Today's update is Spark SQL, Why not write RDD Well , It's simple ,SQL To write well , Look for a job
Spark SQL What is it?
If nothing happens ,Spark SQL Will appear in the blog for a long time .
Let's first introduce what is Spark SQL Well
Spark SQl The predecessor was Shark, at that time Hadoop There are Hive, It can be used Hsql To replace mr Program to complete data analysis , Very convenient , The difficulty of development is greatly reduced , At that time Spark The ecosystem does not , So the predecessor was created Shark, later Shark No maintenance , Comprehensive in Spark Above to achieve Shark. That's what we have now Spark SQL.
Although I say Spark It has its own ecosystem , however Spark Most of it is in Hdfs above . As I said before ,MR Out of date , however hdfs This storage system is not out of date ,Spark It's just hdfs What's going on above .
Spark SQL Can do
After all, SQL Boy, Then from ETL To explain Spark SQL What can I do
- extract (Extract):Spark SQL From the file system (HDFS, The local system ), Get data from relational database or non relational data .Spark SQL The supported file types are csv,json,xml,Parquet,ORC,Avro etc. .
- transformation (transform): It is called data cleaning
- load (load): The processed data can be stored in different data sources .
Spark It is mainly used to deal with structured data , What is structured data ?
Structured data refers to a data set in which the record content has clear structural information and each record in the data set conforms to the structural specification , A data set logically expressed and implemented by a two-dimensional table structure . for instance , It refers to the fields, attributes, types and other information of the relational database .
Spark SQL Key points of
Data Frame.
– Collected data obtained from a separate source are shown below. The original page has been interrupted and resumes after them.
-- ==== Sys2Proof/Laws/State.lean ====
section
/-! SUPPORT. One lemma per field per named update of the state, true by rfl, so that no later proof unfolds a record
update. -/

namespace Sys2Proof.Machine

/-- With LEN_W = 16 a count operand has no bit above its width. -/
@[simp] theorem count_std (n : Half) : Config.std.count n = n :=
  BitVec.eq_of_toNat_eq ((BitVec.toNat_ofNat _ 16).trans ((Nat.mod_mod _ _).trans (Nat.mod_eq_of_lt n.isLt)))

/-! ### emit -/

@[simp] theorem State.emit_sel (e : BusEvent) (s : State) :
    (State.emit e s).sel = s.sel := rfl
@[simp] theorem State.emit_phase (e : BusEvent) (s : State) :
    (State.emit e s).phase = s.phase := rfl
@[simp] theorem State.emit_idx (e : BusEvent) (s : State) :
    (State.emit e s).idx = s.idx := rfl
@[simp] theorem State.emit_dir (e : BusEvent) (s : State) :
    (State.emit e s).dir = s.dir := rfl
@[simp] theorem State.emit_bsb (e : BusEvent) (s : State) :
    (State.emit e s).bsb = s.bsb := rfl
@[simp] theorem State.emit_off (e : BusEvent) (s : State) :
    (State.emit e s).off = s.off := rfl
@[simp] theorem State.emit_len (e : BusEvent) (s : State) :
    (State.emit e s).len = s.len := rfl
@[simp] theorem State.emit_hdrb (e : BusEvent) (s : State) :
    (State.emit e s).hdrb = s.hdrb := rfl
@[simp] theorem State.emit_res (e : BusEvent) (s : State) :
    (State.emit e s).res = s.res := rfl
@[simp] theorem State.emit_wdata (e : BusEvent) (s : State) :
    (State.emit e s).wdata = s.wdata := rfl
@[simp] theorem State.emit_rdata (e : BusEvent) (s : State) :
    (State.emit e s).rdata = s.rdata := rfl
@[simp] theorem State.emit_resp (e : BusEvent) (s : State) :
    (State.emit e s).resp = s.resp := rfl
@[simp] theorem State.emit_trace (e : BusEvent) (s : State) :
    (State.emit e s).trace = s.trace ++ [e] := rfl
@[simp] theorem State.emit_pm (e : BusEvent) (s : State) :
    (State.emit e s).pm = s.pm := rfl
@[simp] theorem State.emit_peer (e : BusEvent) (s : State) :
    (State.emit e s).peer = s.peer := rfl
@[simp] theorem State.emit_txLog2 (e : BusEvent) (s : State) :
    (State.emit e s).txLog2 = s.txLog2 := rfl
@[simp] theorem State.emit_rxLog2 (e : BusEvent) (s : State) :
    (State.emit e s).rxLog2 = s.rxLog2 := rfl
@[simp] theorem State.emit_wire (e : BusEvent) (s : State) :
    (State.emit e s).wire = s.wire := rfl
@[simp] theorem State.emit_env (e : BusEvent) (s : State) :
    (State.emit e s).env = s.env := rfl
@[simp] theorem State.emit_draws (e : BusEvent) (s : State) :
    (State.emit e s).draws = s.draws := rfl
@[simp] theorem State.emit_program (e : BusEvent) (s : State) :
    (State.emit e s).program = s.program := rfl
@[simp] theorem State.emit_task (e : BusEvent) (s : State) :
    (State.emit e s).task = s.task := rfl
@[simp] theorem State.emit_parked (e : BusEvent) (s : State) :
    (State.emit e s).parked = s.parked := rfl
@[simp] theorem State.emit_turns (e : BusEvent) (s : State) :
    (State.emit e s).turns = s.turns := rfl
@[simp] theorem State.emit_results (e : BusEvent) (s : State) :
    (State.emit e s).results = s.results := rfl

/-! ### returns -/

@[simp] theorem State.returns_sel (r : Response) (s : State) :
    (State.returns r s).sel = s.sel := rfl
@[simp] theorem State.returns_phase (r : Response) (s : State) :
    (State.returns r s).phase = s.phase := rfl
@[simp] theorem State.returns_idx (r : Response) (s : State) :
    (State.returns r s).idx = s.idx := rfl
@[simp] theorem State.returns_dir (r : Response) (s : State) :
    (State.returns r s).dir = s.dir := rfl
@[simp] theorem State.returns_bsb (r : Response) (s : State) :
    (State.returns r s).bsb = s.bsb := rfl
@[simp] theorem State.returns_off (r : Response) (s : State) :
    (State.returns r s).off = s.off := rfl
@[simp] theorem State.returns_len (r : Response) (s : State) :
    (State.returns r s).len = s.len := rfl
@[simp] theorem State.returns_hdrb (r : Response) (s : State) :
    (State.returns r s).hdrb = s.hdrb := rfl
@[simp] theorem State.returns_res (r : Response) (s : State) :
    (State.returns r s).res = s.res := rfl
@[simp] theorem State.returns_wdata (r : Response) (s : State) :
    (State.returns r s).wdata = s.wdata := rfl
@[simp] theorem State.returns_rdata (r : Response) (s : State) :
    (State.returns r s).rdata = s.rdata := rfl
@[simp] theorem State.returns_resp (r : Response) (s : State) :
    (State.returns r s).resp = r := rfl
@[simp] theorem State.returns_trace (r : Response) (s : State) :
    (State.returns r s).trace = s.trace := rfl
@[simp] theorem State.returns_pm (r : Response) (s : State) :
    (State.returns r s).pm = s.pm := rfl
@[simp] theorem State.returns_peer (r : Response) (s : State) :
    (State.returns r s).peer = s.peer := rfl
@[simp] theorem State.returns_txLog2 (r : Response) (s : State) :
    (State.returns r s).txLog2 = s.txLog2 := rfl
@[simp] theorem State.returns_rxLog2 (r : Response) (s : State) :
    (State.returns r s).rxLog2 = s.rxLog2 := rfl
@[simp] theorem State.returns_wire (r : Response) (s : State) :
    (State.returns r s).wire = s.wire := rfl
@[simp] theorem State.returns_env (r : Response) (s : State) :
    (State.returns r s).env = s.env := rfl
@[simp] theorem State.returns_draws (r : Response) (s : State) :
    (State.returns r s).draws = s.draws := rfl
@[simp] theorem State.returns_program (r : Response) (s : State) :
    (State.returns r s).program = s.program := rfl
@[simp] theorem State.returns_task (r : Response) (s : State) :
    (State.returns r s).task = s.task := rfl
@[simp] theorem State.returns_parked (r : Response) (s : State) :
    (State.returns r s).parked = s.parked := rfl
@[simp] theorem State.returns_turns (r : Response) (s : State) :
    (State.returns r s).turns = s.turns := rfl
@[simp] theorem State.returns_results (r : Response) (s : State) :
    (State.returns r s).results = s.results := rfl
Can pass Data Frame Of API To analyze the data , be called DSL.
meanwhile , You can also put Data Frame Registration form , And then use SQL perhaps Hive SQL To do data analysis . For skilled use SQL We can get started more quickly
Now that we're here Data Frame, So let's introduce
Learn before RDD When ,RDD It is a collection of data , But I don't know what each piece of data is ,Data Frame Not so ,Data Frame It clearly stipulates that each piece of data consists of several named fields . For image comparison , To see pictures

RDD Only know what is stored Person Object of type ,Data Frame What's stored is each Person Object information .Data Frame Naked swimming ,RDD It's like wearing clothes . A glance , I can't see anything
Spark Session
Spark SQL The starting point of programming is Spark Session, Just beginning to learn Spark Core When , The entrance of programming is spark conf. Now? Spark SQL The entrance has changed .
Spark Session You can create Data Frame object , You can read external files and pass SQL Perform query analysis .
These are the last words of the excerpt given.